- Exercise brief: Below are entries; output exactly the lines from the one with "List.mem_cons, ih]; tauto" to the one with "obtain ⟨hp, hs⟩ := h", both included, and nothing else.

- Excerpted records:
-- ==== Sys2Proof/Laws/Memory.lean ====
section
/-!
SUPPORT. The laws of a buffer: read after write, writes one after another, and the canonical form, which every write
inside the buffer keeps.
-/

namespace Sys2Proof.Machine

@[simp] theorem Memory.cell?_nil (a : Nat) : Memory.cell? [] a = none := rfl

theorem Memory.cell?_cons_ne {c : Host.Cell} (m : Memory) {a : Nat} (h : c.1 ≠ a) :
    Memory.cell? (c :: m) a = m.cell? a := if_neg h

/-- Read after write: the cell written holds the value, every other cell what it held. -/
theorem Memory.cell?_write (m : Memory) (a b : Nat) (v : Byte) :
    (m.write a v).cell? b = if b = a then some v else m.cell? b := by
  induction m with
  | nil => simp [Memory.write, Memory.cell?, eq_comm]
  | cons c m ih =>
    unfold Memory.write
    split_ifs with h1 h2 hb hb <;> simp only [Memory.cell?, ih] <;> split_ifs <;> first | rfl | omega

@[simp] theorem Memory.cell?_write_self (m : Memory) (a : Nat) (v : Byte) : (m.write a v).cell? a = some v := by
  simp [Memory.cell?_write]

@[simp] theorem Memory.cell?_write_ne (m : Memory) {a b : Nat} (v : Byte) (h : b ≠ a) :
    (m.write a v).cell? b = m.cell? b := by
  simp [Memory.cell?_write, h]

/-- The indices a write leaves listed. -/
theorem Memory.mem_keys_write (m : Memory) (a k : Nat) (v : Byte) :
    k ∈ (m.write a v).map Prod.fst ↔ k = a ∨ k ∈ m.map Prod.fst := by
  induction m with
  | nil => simp [Memory.write]
  | cons c m ih =>
    unfold Memory.write
    split_ifs with h1 h2
    · simp
    · subst h2; simp
    · simp only [List.map_cons, List.mem_cons, ih]; tauto

/-- A write inside the buffer keeps the canonical form. -/
theorem Memory.wf_write {size : Nat} {m : Memory} (h : Memory.wf size m) {a : Nat} (ha : a < size) (v : Byte) :
    Memory.wf size (m.write a v) := by
  obtain ⟨hp, hs⟩ := h
  refine ⟨?_, fun c hc => ?_⟩
  · clear hs
    induction m with
    | nil => simp [Memory.write]
    | cons c m ih =>
      rw [List.map_cons, List.pairwise_cons] at hp
      unfold Memory.write
      split_ifs with h1 h2
      · simp only [List.map_cons, List.pairwise_cons, List.mem_cons]
        exact ⟨fun b hb => hb.elim (· ▸ h1) fun hb => h1.trans (hp.1 b hb), hp⟩
      · subst h2; simpa using hp
      · simp only [List.map_cons, List.pairwise_cons]
        refine ⟨fun b hb => ?_, ih hp.2⟩
        rcases (Memory.mem_keys_write m a b v).1 hb with rfl | hb
        · omega
        · exact hp.1 b hb
  · have hk : c.1 ∈ (m.write a v).map Prod.fst := List.mem_map_of_mem hc
    rcases (Memory.mem_keys_write m a c.1 v).1 hk with e | hk
    · omega
    · obtain ⟨d, hd, e⟩ := List.mem_map.1 hk
      exact e ▸ hs d hd

@[simp] theorem Memory.writeAll_nil (m : Memory) : m.writeAll [] = m := rfl

@[simp] theorem Memory.writeAll_cons (m : Memory) (w : Host.Cell) (ws : List Host.Cell) :
    m.writeAll (w :: ws) = (m.write w.1 w.2).writeAll ws := rfl

theorem Memory.writeAll_append (m : Memory) (us ws : List Host.Cell) :
    m.writeAll (us ++ ws) = (m.writeAll us).writeAll ws := List.foldl_append

/-- Writes inside the buffer keep the canonical form. -/
theorem Memory.wf_writeAll {size : Nat} {m : Memory} (h : Memory.wf size m) {ws : List Host.Cell}
    (hws : ∀ w ∈ ws, w.1 < size) : Memory.wf size (m.writeAll ws) := by
  induction ws generalizing m with
  | nil => exact h
  | cons w ws ih =>
    exact ih (Memory.wf_write h (hws w (by simp)) w.2) fun w' hw' => hws w' (List.mem_cons_of_mem _ hw')

/-- A cell none of the writes goes to keeps what it held. -/
theorem Memory.cell?_writeAll_of_not_mem (m : Memory) {ws : List Host.Cell} {a : Nat}
    (h : a ∉ ws.map Prod.fst) : (m.writeAll ws).cell? a = m.cell? a := by
  induction ws generalizing m with
  | nil => rfl
  | cons w ws ih =>
    simp only [List.map_cons, List.mem_cons, not_or] at h
    rw [Memory.writeAll_cons, ih _ h.2, Memory.cell?_write_ne _ _ h.1]

/-- A cell written once holds the value written. -/
theorem Memory.cell?_writeAll_of_mem (m : Memory) {ws : List Host.Cell} (hn : (ws.map Prod.fst).Nodup)
    {a : Nat} {v : Byte} (h : (a, v) ∈ ws) : (m.writeAll ws).cell? a = some v := by
  induction ws generalizing m with
  | nil => simp at h
  | cons w ws ih =>
    rw [List.map_cons, List.nodup_cons] at hn
    rw [Memory.writeAll_cons]
    rcases List.mem_cons.1 h with rfl | h
    · rw [Memory.cell?_writeAll_of_not_mem _ hn.1, Memory.cell?_write_self]
    · exact ih _ hn.2 h

/-- A cell all of whose writes carry the same value, and that is written at all, holds that value. -/
theorem Memory.cell?_writeAll_of_forall (m : Memory) {ws : List Host.Cell} {a : Nat} {v : Byte}
    (hex : a ∈ ws.map Prod.fst) (hall : ∀ w ∈ ws, w.1 = a → w.2 = v) : (m.writeAll ws).cell? a = some v := by
  induction ws generalizing m with
  | nil => simp at hex
  | cons w ws ih =>
    rw [Memory.writeAll_cons]
    by_cases ha : a ∈ ws.map Prod.fst
    · exact ih _ ha fun w' hw' => hall w' (List.mem_cons_of_mem _ hw')
    · rw [Memory.cell?_writeAll_of_not_mem _ ha]
      have e : a = w.1 := by simpa [ha] using hex
      rw [e, Memory.cell?_write_self, hall w (by simp) e.symm]

/-- A cell listed before some writes is listed after them. -/
theorem Memory.isSome_cell?_writeAll (m : Memory) (ws : List Host.Cell) (a : Nat) (h : (m.cell? a).isSome) :
    ((m.writeAll ws).cell? a).isSome := by
  induction ws generalizing m with
  | nil => exact h
  | cons w ws ih => exact ih _ (by rw [Memory.cell?_write]; split_ifs <;> simp [h])

/-- The buffers after reset are in canonical form: nothing is listed. -/
theorem State.reset_wf : Memory.wf 3840 State.reset.raw ∧ Memory.wf 30720 State.reset.unp ∧
    Memory.wf 276480 State.reset.scl := by decide

/-- Lists of rising index with equal contents are equal data. -/
theorem Memory.ext_of_rising {m n : Memory} (hm : (m.map Prod.fst).Pairwise (· < ·))
    (hn : (n.map Prod.fst).Pairwise (· < ·)) (h : ∀ a, m.cell? a = n.cell? a) : m = n := by
  have head : ∀ {c : Host.Cell} {l : Memory}, ((c :: l : Memory).map Prod.fst).Pairwise (· < ·) →
      ∀ a ≤ c.1, Memory.cell? l a = none := by
    intro c l hl a ha
    rw [List.map_cons, List.pairwise_cons] at hl
    have : ∀ b ∈ l.map Prod.fst, a ≠ b := fun b hb => by have := hl.1 b hb; omega
    clear hl ha
    induction l with
    | nil => rfl
    | cons d l ih =>
      simp only [List.map_cons, List.mem_cons, forall_eq_or_imp] at this
      rw [Memory.cell?, if_neg (fun e => this.1 e.symm)]
      exact ih this.2
  induction m generalizing n with
  | nil =>
    cases n with
    | nil => rfl
    | cons d n => simpa [Memory.cell?] using h d.1
  | cons c m ih =>
    cases n with
    | nil => simpa [Memory.cell?] using h c.1
    | cons d n =>
      have h1 := h c.1
      have h2 := h d.1
      have hcd : c.1 = d.1 := by
        by_contra hne
        rcases lt_or_gt_of_ne hne with hlt | hlt
        · rw [Memory.cell?, if_pos rfl, Memory.cell?, if_neg (Ne.symm hne), head hn _ hlt.le] at h1
          simp at h1
        · rw [Memory.cell?, if_neg hne, head hm _ hlt.le, Memory.cell?, if_pos rfl] at h2
          simp at h2
      have hv : c.2 = d.2 := by simpa [Memory.cell?, hcd] using h1
      have e : c = d := Prod.ext hcd hv
      subst e
      congr 1
      refine ih (List.pairwise_cons.1 hm).2 (List.pairwise_cons.1 hn).2 fun a => ?_
      by_cases ha : a ≤ c.1
      · rw [head hm a ha, head hn a ha]
      · have := h a
        rwa [Memory.cell?, if_neg (by omega), Memory.cell?, if_neg (by omega)] at this

/-- Equal contents in canonical form are equal data. -/
theorem Memory.ext_of_wf {size : Nat} {m n : Memory} (hm : Memory.wf size m) (hn : Memory.wf size n)
    (h : ∀ a, m.cell? a = n.cell? a) : m = n := Memory.ext_of_rising hm.1 hn.1 h

/-- Writes to an empty buffer leave a list of rising index. -/
theorem Memory.rising_writeAll_nil (ws : List Host.Cell) :
    ((Memory.writeAll [] ws).map Prod.fst).Pairwise (· < ·) := by
  refine (Memory.wf_writeAll (size := (ws.map Prod.fst).sum + 1) (m := []) ⟨by simp, by simp⟩ fun w hw => ?_).1
  exact Nat.lt_succ_of_le (List.single_le_sum (by simp) _ (List.mem_map_of_mem hw))

/-- What a cell holds after some writes to an empty buffer: the last value written there. -/
theorem Memory.cell?_writeAll_nil (ws : List Host.Cell) (a : Nat) :
    (Memory.writeAll [] ws).cell? a = ((ws.filter fun w => w.1 = a).getLast?).map Prod.snd := by
  induction ws using List.reverseRecOn with
  | nil => rfl
  | append_singleton ws w ih =>
    rw [Memory.writeAll_append, Memory.writeAll_cons, Memory.writeAll_nil, Memory.cell?_write, ih]
    by_cases h : w.1 = a
    · simp [h]
    · simp [h, Ne.symm h]

/-- A list of rising index is what its own entries, written one after another, make. -/
theorem Memory.writeAll_nil_self {m : Memory} (hm : (m.map Prod.fst).Pairwise (· < ·)) :
    Memory.writeAll [] m = m := by
  refine Memory.ext_of_rising (Memory.rising_writeAll_nil m) hm fun a => ?_
  by_cases h : a ∈ m.map Prod.fst
  · obtain ⟨c, hc, rfl⟩ := List.mem_map.1 h
    have hn : (m.map Prod.fst).Nodup := hm.imp Nat.ne_of_lt
    rw [Memory.cell?_writeAll_of_mem _ hn hc]
    clear h hm
    induction m with
    | nil => simp at hc
    | cons d m ih =>
      rw [List.map_cons, List.nodup_cons] at hn
      rcases List.mem_cons.1 hc with rfl | hc
      · simp [Memory.cell?]
      · have hne : d.1 ≠ c.1 := by
          intro e
          exact hn.1 (by rw [e]; exact List.mem_map_of_mem hc)
        rw [Memory.cell?_cons_ne _ hne]
        exact ih hc hn.2
  · rw [Memory.cell?_writeAll_of_not_mem _ h]
    clear hm
    induction m with
    | nil => rfl
    | cons d m ih =>
      simp only [List.map_cons, List.mem_cons, not_or] at h
      rw [Memory.cell?_cons_ne _ (Ne.symm h.1)]
      exact ih h.2

end Sys2Proof.Machine
end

- Solved problem:
    · simp only [List.map_cons, List.mem_cons, ih]; tauto

/-- A write inside the buffer keeps the canonical form. -/
theorem Memory.wf_write {size : Nat} {m : Memory} (h : Memory.wf size m) {a : Nat} (ha : a < size) (v : Byte) :
    Memory.wf size (m.write a v) := by
  obtain ⟨hp, hs⟩ := h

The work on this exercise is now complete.